Not sure how widespread this is, but holy smokes are we over-run with mice and voles this year. Guess its due to the super warm winter we had. For about the past month I've carried my bb gun with me at dark when I lock up the chickens, always see quite a few mice, kill at least 1 pretty much every evening. Thought the 25-30 I've killed would put a dent in at least the local population... nope, each night there's half a dozen or more waiting to act as targets. 

Kindof fun shooting the little buggers, especially while waiting for summer to come on or ice off at the old fishing hole. Dont want to use poison as the hen's would get into it... thought about using cornmeal mixed with plaster of paris to kill them but that sounds like a moderately horrific way to die. I'll keep popping them with bb's.


-DallanC


----------



## LostLouisianian (Oct 11, 2010)

DallanC said:


> Not sure how widespread this is, but holy smokes are we over-run with mice and voles this year. Guess its due to the super warm winter we had. For about the past month I've carried my bb gun with me at dark when I lock up the chickens, always see quite a few mice, kill at least 1 pretty much every evening. Thought the 25-30 I've killed would put a dent in at least the local population... nope, each night there's half a dozen or more waiting to act as targets.
> 
> Kindof fun shooting the little buggers, especially while waiting for summer to come on or ice off at the old fishing hole. Dont want to use poison as the hen's would get into it... thought about using cornmeal mixed with plaster of paris to kill them but that sounds like a moderately horrific way to die. I'll keep popping them with bb's.
> 
> -DallanC


I went to IFA and got a couple of the live catch mouse traps and put them in the yard with a little cheese or peanut butter. Just put the whole trap in a bucket of water with the critters still in then dump out the drowned bodies after a few minutes, rebait and do it again.


----------



## DallanC (Jan 13, 2009)

LostLouisianian said:


> I went to IFA and got a couple of the live catch mouse traps and put them in the yard with a little cheese or peanut butter. Just put the whole trap in a bucket of water with the critters still in then dump out the drowned bodies after a few minutes, rebait and do it again.
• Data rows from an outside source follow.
-- ==== Sys2Proof/Machine/Checks.lean ====
section
/-!
DEFINITION. The checks of a word at issue (R48): the streams of R51, listed codes, sequencing codes (R29), register
specifiers (R16 to R18, R37, R69) and modes (R47); what TX_MISUSE is judged from (R139); and the counter an
instruction adds to (R129).
-/

namespace Sys2Proof.Machine

/-- The class of register an operand place takes. -/
inductive Need where
  | any | uni | lane
  deriving DecidableEq, Repr

/-- A register operand: its specifier, the class its place takes, and whether it is a pair (R17). -/
structure RegUse where
  spec : Nat
  need : Need
  pair : Bool
  deriving DecidableEq, Repr

/-- The operands of a word: registers written and read, predicate codes written (with the class their place takes)
and read, and whether a uniform destination forbids lane sources (R69). -/
structure Uses where
  dst : List RegUse
  src : List RegUse
  pdst : List (Nat × Need)
  psrc : List Nat
  mix : Bool
  deriving DecidableEq, Repr

def noUses : Uses := { dst := [], src := [], pdst := [], psrc := [], mix := true }

/-- The atomics whose D is a pair (R45). -/
def atomPair (o : Nat) : Bool := o = 10 || o = 11 || o = 12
Bought several of those, caught zero mice in them after 2 months. Move htem around in different positions, still nada. I think the mice jump on top of them to then jump up into the food -O,-

-DallanC


----------



## Dunkem (May 8, 2012)

My wifes stupid cat brings us one about every other day.Doesnt kill them just holds them in her mouth waiting to get in and show us-O,-


----------



## LostLouisianian (Oct 11, 2010)

DallanC said:


> Bought several of those, caught zero mice in them after 2 months. Move htem around in different positions, still nada. I think the mice jump on top of them to then jump up into the food -O,-
> 
> -DallanC


Did you have the ones that are a galvanized metal box with two slots to get in and a hinged solid lid?


----------



## DallanC (Jan 13, 2009)

These things:






-DallanC


----------



## hunting777 (May 3, 2009)

Get some 2" pipe about 24" long. Drill a small hole in the center ( big enough to put the poison in). plug the hole with rubber plug. Stake them down with some rigid wire, shaped like a U-bolt. place them around the yard. The little buggers will climb in and eat the poison. This should keep all the other animals out. This works really good. Also in the winter as well, when they are burrowing underneath the snow.


----------



## Critter (Mar 20, 2010)

The big problem with poison is the animals that eat the mice or voles that have been poisoned and not necessarily the bait that is poisoned. Then they either get very sick or die themselves.


----------



## Critter (Mar 20, 2010)

Dunkem said:


> My wifes stupid cat brings us one about every other day.Doesnt kill them just holds them in her mouth waiting to get in and show us-O,-


The cat is just showing you that he is doing his job of catching mice and wants to be rewarded with some good food.


----------



## LostLouisianian (Oct 11, 2010)

DallanC said:


> These things:
> 
> http://www.amazon.com/gp/product/B005FMKDXW/ref=ox_sc_act_title_1?ie=UTF8&psc=1&smid=ATVPDKIKX0DER
> 
> -DallanC


Kinda like that but a little different. I've caught quite a few mice in mine.


----------



## DallanC (Jan 13, 2009)

hunting777 said:


> Get some 2" pipe about 24" long. Drill a small hole in the center ( big enough to put the poison in). plug the hole with rubber plug. Stake them down with some rigid wire, shaped like a U-bolt. place them around the yard. The little buggers will climb in and eat the poison. This should keep all the other animals out. This works really good. Also in the winter as well, when they are burrowing underneath the snow.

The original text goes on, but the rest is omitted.